Avions au sol, attente d’un repreneur : course contre la montre pour Aigle Azur

Dans une situation critique, Aigle Azur doit trouver un repreneur d’ici à lundi pour ne pas sombrer. Photo AFP

En cessation d’activité et dans l’attente d’un repreneur, la compagnie Aigle Azur cloue tous ses avions au sol depuis hier soir au risque de laisser des milliers de passagers bloqués, un casse-tête pour le gouvernement français qui cherche à les rapatrier et s’active pour trouver un repreneur. Si 44 vols devaient encore être assurés hier, les clients d’Aigle Azur doivent désormais se débrouiller. Plusieurs vols, dont des Beyrouth-Paris, avaient déjà été annulés depuis mardi.

Dans une situation financière critique, la compagnie ne pourra dédommager personne ni assurer le rapatriement de voyageurs dont le vol retour a été annulé. « Si vous effectuez un vol retour après le 6 septembre 2019, et ce quel que soit l’aéroport de départ, ce vol est annulé. Vous serez contraint d’acquérir un autre billet retour », a expliqué sans ambiguïté la compagnie dans un message à ses clients.

« Ce sont plusieurs milliers de personnes qui sont bloquées aujourd’hui », notamment « en Algérie et au Mali », a reconnu vendredi matin le secrétaire d’État français aux Transports, Jean-Baptiste Djebbari. « Nous discutons avec des compagnies aériennes françaises, avec le groupe Air France, pour mettre en place les solutions les plus appropriées et pour qu’aucun passager qui se trouve aujourd’hui hors du territoire français ne se retrouve sans solution », a poursuivi cet ancien pilote de ligne.

Plusieurs compagnies ont d’ores et déjà proposé des tarifs spéciaux pour les clients dont le vol Aigle Azur est annulé. Air France propose ainsi des vols Porto-Paris à partir de 42 euros (soit 46 dollars), Alger-Paris à partir de 83 euros (soit 92 dollars) et Bamako-Paris à partir de 329 euros (soit 363 dollars), sous réserve de disponibilité et à condition de réserver par téléphone ou aux agences et comptoirs de la compagnie.

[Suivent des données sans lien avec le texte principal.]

-- ==== Sys2Proof/Laws/PerInstr.lean ====
section
/-! SUPPORT. A word is read back as the instruction it was written from, one lemma for each constructor. -/

namespace Sys2Proof.Laws.Encoding

/-- The words of the memory sequencer (R47). -/
def ofSeq : Instr → Bool
  | .xrd .. | .xwr .. | .xset .. | .xlp .. | .xwt .. | .xsg .. | .xend => true
  | _ => false

/-- The kind of core on which a word's fields mean this instruction: `swap` has two forms (R93). -/
def onCore (i : Instr) (steward : Bool) : Bool :=
  match i with
  | .swap => !steward
  | .swapSteward _ => steward
  | _ => true

/-- The word written from an instruction with link bit `l` reads back as the instruction and the link bit. -/
def back (i : Instr) (steward l : Bool) : Prop :=
  if ofSeq i then decodeMsq (encodeMsq i) = .ok i
  else decode steward (encode i l) = .ok i ∧ link (encode i l) = l

/-- Decoding an encoded well-formed word gives it back with every operand (R33, R40 to R48). The events of the part have
no word. -/
def Statement (i : Instr) : Prop :=
  i.wf = true → Machine.isEvent i = false → ∀ steward l : Bool, onCore i steward = true → back i steward l

theorem toNat_encode {i : Instr} {l : Bool} {k : Nat} (hk : encodeNat i = k) (hb : k < 2147483648) :
    (encode i l).toNat = k + l.toNat * 2147483648 := by
  have hl := Bool.toNat_lt l
  unfold encode
  rw [BitVec.toNat_ofNat, hk]
  clear hk
  omega

theorem decode_of {i : Instr} {st : Bool} {w : Word} (hw : i.wf = true) (h : decodeFields st w.toNat = some i) :
    decode st w = .ok i := by
  unfold decode
  rw [h]
  simp only [hw, if_true]

theorem back_of {i : Instr} {st l : Bool} {k : Nat} (hw : i.wf = true) (hs : ofSeq i = false) (hk : encodeNat i = k)
    (hb : k < 2147483648)
    (hd : ∀ N, N = k + l.toNat * 2147483648 → decodeFields st N = some i ∧ bit N 31 = l) : back i st l := by
  have h := hd _ (toNat_encode (l := l) hk hb)
  unfold back
  rw [hs, if_neg Bool.false_ne_true]
  exact ⟨decode_of hw h.1, h.2⟩

theorem bv_eq {n w lo : Nat} {x : BitVec n} (h : w / 2 ^ lo % 2 ^ n = x.toNat) : bv n w lo = x :=
  BitVec.eq_of_toNat_eq (by simpa [bv] using h)

theorem bit_eq {w lo : Nat} {b : Bool} (h : w / 2 ^ lo % 2 = b.toNat) : bit w lo = b := by
  cases b <;> simp_all [bit]

theorem VTy_lt (x : VTy) : x.toNat < 8 := by cases x <;> decide
theorem VTy_of (x : VTy) : VTy.ofNat? x.toNat = some x := by cases x <;> rfl
theorem Space_lt (x : Space) : x.toNat < 4 := by cases x <;> decide
theorem Space_of (x : Space) : Space.ofNat? x.toNat = some x := by cases x <;> rfl
theorem Size_lt (x : Size) : x.toNat < 4 := by cases x <;> decide
theorem Size_of (x : Size) : Size.ofNat? x.toNat = some x := by cases x <;> rfl
theorem Scope_lt (x : Scope) : x.toNat < 6 := by cases x <;> decide
theorem Scope_of (x : Scope) : Scope.ofNat? x.toNat = some x := by cases x <;> rfl
theorem Cond_lt (x : Cond) : x.toNat < 10 := by cases x <;> decide
theorem Cond_of (x : Cond) : Cond.ofNat? x.toNat = some x := by cases x <;> rfl
theorem VCond_lt (x : VCond) : x.toNat < 4 := by cases x <;> decide
theorem VCond_of (x : VCond) : VCond.ofNat? x.toNat = some x := by cases x <;> rfl
theorem AmoOp_lt (x : AmoOp) : x.toNat < 12 := by cases x <;> decide
theorem AmoOp_of (x : AmoOp) : AmoOp.ofNat? x.toNat = some x := by cases x <;> rfl

theorem lay1 {o x1 x2 x3 x4 x5 l N : Nat} (_ : o < 64) (_ : x1 < 32) (_ : x2 < 32) (_ : x3 < 32) (_ : x4 < 2) (_ : x5 < 2) (_ : l < 2)
    (hN : N = 0 + o * 2097152 + x1 * 65536 + x2 * 2048 + x3 * 64 + x4 * 32 + x5 * 16 + l * 2147483648) :
    fld N 30 27 = 0 ∧ fld N 26 21 = o ∧ fld N 3 0 = 0 ∧ N / 2 ^ 16 % 2 ^ 5 = x1 ∧ N / 2 ^ 11 % 2 ^ 5 = x2 ∧ N / 2 ^ 6 % 2 ^ 5 = x3 ∧ N / 2 ^ 5 % 2 = x4 ∧ N / 2 ^ 4 % 2 = x5 ∧ N / 2 ^ 31 % 2 = l := by
  simp only [fld, Nat.reduceAdd, Nat.reduceSub, Nat.reducePow]
  omega

theorem lay2 {o x1 x2 x3 x4 l N : Nat} (_ : o < 64) (_ : x1 < 32) (_ : x2 < 32) (_ : x3 < 2) (_ : x4 < 2) (_ : l < 2)
    (hN : N = 0 + o * 2097152 + x1 * 65536 + x2 * 2048 + x3 * 32 + x4 * 16 + l * 2147483648) :
    fld N 30 27 = 0 ∧ fld N 26 21 = o ∧ fld N 3 0 = 0 ∧ fld N 10 6 = 0 ∧ N / 2 ^ 16 % 2 ^ 5 = x1 ∧ N / 2 ^ 11 % 2 ^ 5 = x2 ∧ N / 2 ^ 5 % 2 = x3 ∧ N / 2 ^ 4 % 2 = x4 ∧ N / 2 ^ 31 % 2 = l := by
  simp only [fld, Nat.reduceAdd, Nat.reduceSub, Nat.reducePow]
  omega

theorem lay3 {o x1 x2 x3 x4 l N : Nat} (_ : o < 64) (_ : x1 < 32) (_ : x2 < 32) (_ : x3 < 32) (_ : x4 < 16) (_ : l < 2)
    (hN : N = 0 + o * 2097152 + x1 * 65536 + x2 * 2048 + x3 * 64 + x4 * 1 + l * 2147483648) :
    fld N 30 27 = 0 ∧ fld N 26 21 = o ∧ fld N 5 4 = 0 ∧ N / 2 ^ 16 % 2 ^ 5 = x1 ∧ N / 2 ^ 11 % 2 ^ 5 = x2 ∧ N / 2 ^ 6 % 2 ^ 5 = x3 ∧ N / 2 ^ 0 % 2 ^ 4 = x4 ∧ N / 2 ^ 31 % 2 = l := by
  simp only [fld, Nat.reduceAdd, Nat.reduceSub, Nat.reducePow]
  omega

theorem lay4 {o x1 x2 x3 x4 l N : Nat} (_ : o < 16) (_ : x1 < 2) (_ : x2 < 32) (_ : x3 < 32) (_ : x4 < 4096) (_ : l < 2)
    (hN : N = 134217728 + o * 8388608 + x1 * 4194304 + x2 * 131072 + x3 * 4096 + x4 * 1 + l * 2147483648) :
    fld N 30 27 = 1 ∧ fld N 26 23 = o ∧ N / 2 ^ 22 % 2 = x1 ∧ N / 2 ^ 17 % 2 ^ 5 = x2 ∧ N / 2 ^ 12 % 2 ^ 5 = x3 ∧ N / 2 ^ 0 % 2 ^ 12 = x4 ∧ N / 2 ^ 31 % 2 = l := by
  simp only [fld, Nat.reduceAdd, Nat.reduceSub, Nat.reducePow]
  omega

theorem lay5 {o x1 x2 x3 x4 l N : Nat} (_ : o < 16) (_ : x1 < 2) (_ : x2 < 32) (_ : x3 < 32) (_ : x4 < 64) (_ : l < 2)
    (hN : N = 134217728 + o * 8388608 + x1 * 4194304 + x2 * 131072 + x3 * 4096 + x4 * 1 + l * 2147483648) :
    fld N 30 27 = 1 ∧ fld N 26 23 = o ∧ fld N 11 6 = 0 ∧ N / 2 ^ 22 % 2 = x1 ∧ N / 2 ^ 17 % 2 ^ 5 = x2 ∧ N / 2 ^ 12 % 2 ^ 5 = x3 ∧ N / 2 ^ 0 % 2 ^ 6 = x4 ∧ N / 2 ^ 31 % 2 = l := by
  simp only [fld, Nat.reduceAdd, Nat.reduceSub, Nat.reducePow]
  omega

theorem lay6 {o x1 x2 l N : Nat} (_ : o < 4) (_ : x1 < 32) (_ : x2 < 1048576) (_ : l < 2)
    (hN : N = 268435456 + o * 1048576 + x1 * 4194304 + x2 * 1 + l * 2147483648) :
    fld N 30 27 = 2 ∧ fld N 21 20 = o ∧ N / 2 ^ 22 % 2 ^ 5 = x1 ∧ N / 2 ^ 0 % 2 ^ 20 = x2 ∧ N / 2 ^ 31 % 2 = l := by
  simp only [fld, Nat.reduceAdd, Nat.reduceSub, Nat.reducePow]
  omega

theorem lay7 {o x1 x2 x3 x4 x5 l N : Nat} (_ : o < 32) (_ : x1 < 16) (_ : x2 < 32) (_ : x3 < 32) (_ : x4 < 10) (_ : x5 < 2) (_ : l < 2)
    (hN : N = 402653184 + o * 4194304 + x1 * 262144 + x2 * 8192 + x3 * 256 + x4 * 16 + x5 * 1 + l * 2147483648) :
    fld N 30 27 = 3 ∧ fld N 26 22 = o ∧ fld N 3 1 = 0 ∧ N / 2 ^ 18 % 2 ^ 4 = x1 ∧ N / 2 ^ 13 % 2 ^ 5 = x2 ∧ N / 2 ^ 8 % 2 ^ 5 = x3 ∧ fld N 7 4 = x4 ∧ N / 2 ^ 0 % 2 = x5 ∧ N / 2 ^ 31 % 2 = l := by
  simp only [fld, Nat.reduceAdd, Nat.reduceSub, Nat.reducePow]
  omega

Même politique pour Vueling (groupe IAG) qui a d’ores et déjà annoncé un tarif de 80 euros (soit 88 dollars) pour la liaison Alger-Marseille et de 100 euros (soit 110 dollars) pour Paris-Porto, et ce jusqu’au 15 octobre. Du côté de Transavia, le Paris-Porto est également à 100 euros et la ligne Lyon-Alger à partir de 80 euros.

Dans une situation critique, Aigle Azur, qui exploite de nombreuses liaisons vers le Maghreb, doit trouver un repreneur d’ici à lundi pour ne pas sombrer. Sa trésorerie en Algérie – 15 millions d’euros (soit 16,6 millions de dollars) – est notamment difficile à rapatrier, ce qui n’arrange pas ses affaires.

Une offre principale

Du côté du gouvernement français, on assure effectuer toutes les démarches possibles tant sur les questions de trésorerie que de reprise. En déplacement à Strasbourg, le ministre de l’Économie Bruno Le Maire a évoqué hier « une offre principale » de reprise, sans toutefois dévoiler l’identité de ce repreneur potentiel. « Il y a une offre principale sur laquelle nous travaillons » mais « je ne peux pas vous en dire plus parce que je souhaite qu’elle aboutisse et que je ne veux pas affaiblir les discussions qui sont en cours », a-t-il déclaré à la presse. D’autres offres « sérieuses » sont « envisageables » et « sur la table », a-t-il affirmé.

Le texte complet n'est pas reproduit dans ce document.